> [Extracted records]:
/-! ### IDENTIFY, TABLE STATE, LIMITS READ and FIRST-OUT READ (R39, R150, R173, R185) -/

theorem u8_toNat (b : Byte) : u8 b.toNat = [b] := by simp [u8]

theorem flagByte_eq (b : Bool) : flagByte b = [if b then 1 else 0] := by cases b <;> rfl

/-- The data of IDENTIFY: the part code, the free value, the lock, the attempts, the capacities (R173; log
entries 25 and 49). -/
theorem identifyData_eq (s : State) : identifyData s
    = [0xA2, 0x01, Config.logicRevision] ++ u8 (lockCode s.mgmt.lock) ++ u8 s.mgmt.attempts
      ++ [4, 0, 8, 0, 240, 0, 224, 0, 24, 0, 64, 0, 52, 0, 16, 0, 8, 0, 8, 0, 0, 1, 32, 0] := by
  have hmodel : u16 418 = [0xA2, 0x01] := by decide
  have hcapacities : capacities.flatMap u16
      = [4, 0, 8, 0, 240, 0, 224, 0, 24, 0, 64, 0, 52, 0, 16, 0, 8, 0, 8, 0, 0, 1, 32, 0] := by decide
  rw [identifyData, hmodel, hcapacities]
  rfl

theorem tableStateCode_eq (s : State) (k : Kind) : u8 (tableStateCode s k)
    = [match s.tables.active.get k with
      | none => 0
      | some _ => if k = .walk ∧ s.walk.usable = false then 2 else 1] := by
  unfold tableStateCode
  cases s.tables.active.get k with
  | none => rfl
  | some image =>
    by_cases hu : k = .walk ∧ s.walk.usable = false
    · simp only [hu]; rfl
    · simp only [if_neg hu]; rfl

theorem imageLength_eq (s : State) (k : Kind) :
    imageLength s k = ((s.tables.active.get k).map (·.length)).getD 0 := by
  unfold imageLength
  cases s.tables.active.get k <;> rfl

theorem unboundCount_eq (s : State) : unboundCount s
    = ((definitionsOf s).zipIdx.filter fun (_, n) => s.alarm.bound.getD n false = false).length := by
  simp [unboundCount]

theorem kindData_eq (s : State) (k : Kind) : kindData s k
    = [match s.tables.active.get k with
        | none => 0
        | some _ => if k = .walk ∧ s.walk.usable = false then 2 else 1]
      ++ u16 (((s.tables.active.get k).map (·.length)).getD 0) ++ [s.tables.commitNo.get k]
      ++ u8 (retStatusCode (s.store.imageStatus.get k))
      ++ u8 (if k = .alarm then
          ((definitionsOf s).zipIdx.filter fun (_, n) => s.alarm.bound.getD n false = false).length
        else 0) := by
  rw [kindData, tableStateCode_eq, imageLength_eq, u8_toNat, unboundCount_eq]

/-- The kind whose image is being written, as TABLE STATE names the item (R165, R185). -/
theorem inFlight_code (s : State) : optU8 (s.store.inFlight.map itemCode)
    = match s.store.inFlight with
      | none => [0xFF]
      | some (.key _) => [1]
      | some (.image k _) => [BitVec.ofNat 8 (kindCode k + 1)]
      | some (.limits _) => [9] := by
  cases s.store.inFlight with
  | none => rfl
  | some w => cases w <;> rfl

theorem stagingData_eq (s : State) : stagingData s
    = match s.mgmt.staging with
      | .empty => [0]
      | .open k total bytes => [1, BitVec.ofNat 8 (kindCode k)] ++ u16 bytes.length ++ u16 total
      | .staged k image => [2, BitVec.ofNat 8 (kindCode k)] ++ u16 image.length := by
  unfold stagingData
  cases s.mgmt.staging <;> rfl

theorem firstOutFields_eq (x : FirstOut) : firstOutFields x
    = [BitVec.ofNat 8 x.slot] ++ u32 x.time.toNat ++ u8 (posStatusCode x.status)
      ++ i16 x.reach ++ i16 x.height ++ u8 x.zone ++ u16 (x.angle.getD 65535)
      ++ u8 (seqStateCode x.seqState) ++ u8 (subStepCode x.sub)
      ++ i16 x.refs.hoist ++ i16 x.refs.drag ++ i16 x.refs.swing ++ i16 x.refs.propel := by
  rw [firstOutFields, optU16_eq]
  rfl

/-- The data of FIRST-OUT READ: the record, and whether its slot is listed (R150; log entry 28). -/
theorem firstOutData_eq (s : State) : firstOutData s
    = match s.alarm.firstOut with
      | none => [0, 0]
      | some x => [1, BitVec.ofNat 8 x.slot] ++ u32 x.time.toNat ++ u8 (posStatusCode x.status)
        ++ i16 x.reach ++ i16 x.height ++ u8 x.zone ++ u16 (x.angle.getD 65535)
        ++ u8 (seqStateCode x.seqState) ++ u8 (subStepCode x.sub)
        ++ i16 x.refs.hoist ++ i16 x.refs.drag ++ i16 x.refs.swing ++ i16 x.refs.propel
        ++ [if ∃ e ∈ s.alarm.list, e.slot = x.slot then 1 else 0] := by
  unfold firstOutData
  cases hx : s.alarm.firstOut with
  | none => rfl
  | some x =>
    have hlisted : flagByte (firstOutListed s)
        = [if ∃ e ∈ s.alarm.list, e.slot = x.slot then 1 else 0] := by
      rw [flagByte_eq]
      exact congrArg (fun b => [b]) (if_congr (by simp [firstOutListed_iff, hx]) rfl rfl)
    dsimp only
    rw [hlisted, firstOutFields_eq]
    rfl

/-- Settles O51: each owner accepts in every lock state with its data. -/
theorem readsAreAcceptedInEveryState : Obligations.ReadsAreAcceptedInEveryState := by
  unfold Obligations.ReadsAreAcceptedInEveryState
  intro f s hp
  have hsized : fixed 0 (requestParams f) = true := by rw [hp]; rfl
  refine ⟨fun ht => ?identify, fun ht => ?tables, fun ht => ?limits, fun ht => ?firstOut⟩
  case identify =>
    have hreads := takeRequest_reads (r := identifyRules) ht hsized rfl fun _ _ => rfl
    rw [identifyData_eq] at hreads
    exact congrArg Host.Outcome.next hreads
  case tables =>
    have hreads := takeRequest_reads (r := tableStateRules) ht hsized rfl fun _ _ => rfl
    rw [tableStateData, funext (kindData_eq s), inFlight_code, stagingData_eq] at hreads
    exact congrArg Host.Outcome.next hreads
  case limits =>
    have hreads := takeRequest_reads (r := limitsReadRules) ht hsized rfl fun _ _ => rfl
    rw [limitsReadData, flagByte_eq] at hreads
    exact congrArg Host.Outcome.next hreads
  case firstOut =>
    have hreads := takeRequest_reads (r := firstOutReadRules) ht hsized rfl fun _ _ => rfl
    rw [firstOutData_eq] at hreads
    exact congrArg Host.Outcome.next hreads

end Sys2Proof.Machine
end

section
/-! SUPPORT. The completion of a retained write: the item, the report to the management unit, slot 11 (R135,
R165, R183, R187; log entry 24). -/

namespace Sys2Proof.Machine

/-! ### The item (R186, R187) -/

/-- What the store holds after the completion of a write (R187). -/
def settledStore (w : Write) (success : Bool) (st : RetainedStore) : RetainedStore :=
  match w with
  | .image k bytes => { st with
      inFlight := none
      images := st.images.set k (if success then some bytes else none)
      imageStatus := st.imageStatus.set k (if success then .current else .stale) }
  | .key value => { st with
      inFlight := none, keyCopy := if success then value else none
      keyStatus := if success then (if value.isSome then .current else .none) else .stale }
  | .limits set => { st with
      inFlight := none, limitsCopy := if success then some set else none
      limitsStatus := if success then .current else .stale }

theorem settleItem_store (w : Write) (success : Bool) (s : State) :
    (settleItem w success s).store = settledStore w success s.store := by
  cases w <;> cases success <;> rfl

/-! ### The report (R165, R183) -/

/-- A write with an outstanding RETAIN_NOW request has its confirmation built, which carries the
deferred-store byte as it stood and makes it 0 (R165, R183). -/
theorem reportWrite_outstanding {w : Write} {s : State} {o : Outstanding} {k : Kind} (hp : s.power = .on)
    (ho : outstandingOf w s = some (o, k)) (hi : PortsInv s) (success : Bool) :
    (reportWrite w success s).mgmt = { s.mgmt with outCommit := none, deferredStore := 0 }
      ∧ DeferredJoined
        { kind := .mcnf true
          bytes := buildMcnf o.code o.tag (if success then 0 else 12) s.mgmt.deferredStore
            [BitVec.ofNat 8 (kindCode k), s.tables.commitNo.get k] } s (reportWrite w success s) := by
  have houtcome : outcomeCode (if success then .accepted else .storeFailed) = if success then 0 else 12 := by
    cases success <;> rfl
  have hdata : commitData k s = [BitVec.ofNat 8 (kindCode k), s.tables.commitNo.get k] := by
    rw [commitData, u8_toNat]
    rfl
  have hopen : portsOpen s = true := by simp [portsOpen, hp]
  have hports : PortsInv (s.withMgmt { s.mgmt with deferredStore := 0 }) := hi.congr rfl rfl rfl rfl
  simp only [reportWrite, ho, confirm, hopen, if_true, houtcome, hdata]
  exact ⟨by simp, (offerDeferred_joined hports (by simpa using hp) rfl).congr rfl rfl⟩

/-- A write that has none leaves the link; its failure enters the deferred-store byte (R165). -/
theorem reportWrite_unasked {w : Write} {s : State} (ho : outstandingOf w s = none) (success : Bool) :
    reportWrite w success s
      = s.withMgmt (if success then s.mgmt else { s.mgmt with deferredStore := itemCode w }) := by
  simp only [reportWrite, ho]
  cases success <;> rfl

> [TASK BRIEF]:
Among the lines above, find the ones containing "time" and copy them.

> [RESPONSE AREA]:
    = [BitVec.ofNat 8 x.slot] ++ u32 x.time.toNat ++ u8 (posStatusCode x.status)
      | some x => [1, BitVec.ofNat 8 x.slot] ++ u32 x.time.toNat ++ u8 (posStatusCode x.status)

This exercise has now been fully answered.